Credit: WikiMedia Commons
Credit: WikiMedia Commons


According to Reuters, The House's Judiciary Committee antitrust panel will begin marking up the bills, considering changes, and deciding whether the full House should vote on the legislation. That process will begin the week of June 21.

Earlier in June, the U.S. House of Representatives introduced five pieces of antitrust legislation that could change the landscape of the technology industry by introducing new competition rules and increasing funding for enforcement.

One of those bills would make it illegal for tech companies to operate businesses that could create a conflict of interest -- such as Amazon selling products on its own marketplace. Other bills would ban companies from acquiring rising rivals and would make it easier for consumers to switch to competing platforms.

Two bills, which have attracted far less scrutiny, would bolster the capabilities and funding of top antitrust enforcement agencies in the U.S.

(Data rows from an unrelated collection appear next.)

-- ==== Sys2Proof/Machine/Spi.lean ====
section
/-! DEFINITION. Spi.lean: the SPI management port and its mailbox (R94, R95). -/
namespace Sys2Proof.Machine

/-- Set the status byte's ERR bit. -/
def spiErr (s : State) : State := { s with cmd := { s.cmd with mb := { s.cmd.mb with err := true } } }

/-- A write to the mailbox doorbell (R95, R498): refused with ERR while a command is in flight or before the firmware
runs. -/
def mailboxDoorbell (s : State) : State :=
  if s.cmd.mb.busy || !s.sys.ready then spiErr s
  else { s with cmd := { s.cmd with mb := { s.cmd.mb with busy := true, taken := false } } }

/-- A write to mailbox space at offset `o` (R94): the request area and the doorbell; every other address sets ERR and
changes nothing (R95). DESIGN CHOICE: so does a write to the completion or the result area, which are listed for reading; a read
of the doorbell, which is listed for writing, sets ERR likewise. -/
def mailboxStore (o : Nat) (bs : Bytes) (s : State) : State :=
  if o + bs.length ≤ 0x1044 then
    { s with cmd := { s.cmd with mb := { s.cmd.mb with req := SMap.putAll (0 : Byte) s.cmd.mb.req o bs } } }
  else if o = 0x4000 then mailboxDoorbell s
  else spiErr s

/-- A BAR0 write over SPI has the effect of the same access over PCIe (R94): whole aligned words one after another, a
narrower or unaligned one sets BAD_ACCESS (R508). -/
def spiBusWrite (a : Nat) (bs : Bytes) (s : State) : State :=
  if bs.length % 4 != 0 || a % 4 != 0 then busWrite .b8 a 0 s
  else (chunks 4 bs).zipIdx.foldl (fun s (c : Bytes × Nat) => busWrite .b32 (a + 4 * c.2) (unle c.1) s) s

/-- One byte read from mailbox space: the completion entry and the result area, and the request read back; none where
nothing is listed. -/
def mailboxByte (s : State) (o : Nat) : Option Byte :=
  if o < 0x1044 then some (SMap.get (0 : Byte) s.cmd.mb.req o)
  else if 0x2000 ≤ o && o < 0x2020 then some (s.cmd.mb.cpl.getD (o - 0x2000) 0)
  else if 0x2020 ≤ o && o < 0x3020 then some (SMap.get (0 : Byte) s.cmd.mb.res (o - 0x2020))
  else none

/-- A read of mailbox space (R94, R95): an address not listed sets ERR; reading byte 0x8000_2000 clears DONE. -/
def mailboxLoad (o n : Nat) (s : State) : State :=
  let got := (List.range n).map fun i => mailboxByte s (o + i)
  let s := { s with sys := { s.sys with readOut := got.map fun b => b.getD 0 } }
  if got.any (·.isNone) then spiErr s
  else if o ≤ 0x2000 && 0x2000 < o + n then { s with cmd := { s.cmd with mb := { s.cmd.mb with done := false } } }
  else s

/-- The status byte (R94). -/
def spiStatus (s : State) : Nat :=
  b2n s.cmd.mb.busy + 2 * b2n s.cmd.mb.done + 4 * b2n s.cmd.mb.err + 8 * b2n s.sys.fwRunning

end Sys2Proof.Machine
end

The introduction of the bills follows a 16-month investigation carried out by the House's antitrust subcommittee. In October 2020, the committee concluded that Big Tech's power is monopolistic, and it began reviewing potential mitigations in 2021.

Targets of the legislation could include Facebook, Google, Amazon, and Apple. The Cupertino tech giant, specifically, has faced increasing scrutiny for its App Store practices and policies -- including an ongoing legal dispute with Epic Games over its 30% cut of app and in-app purchases.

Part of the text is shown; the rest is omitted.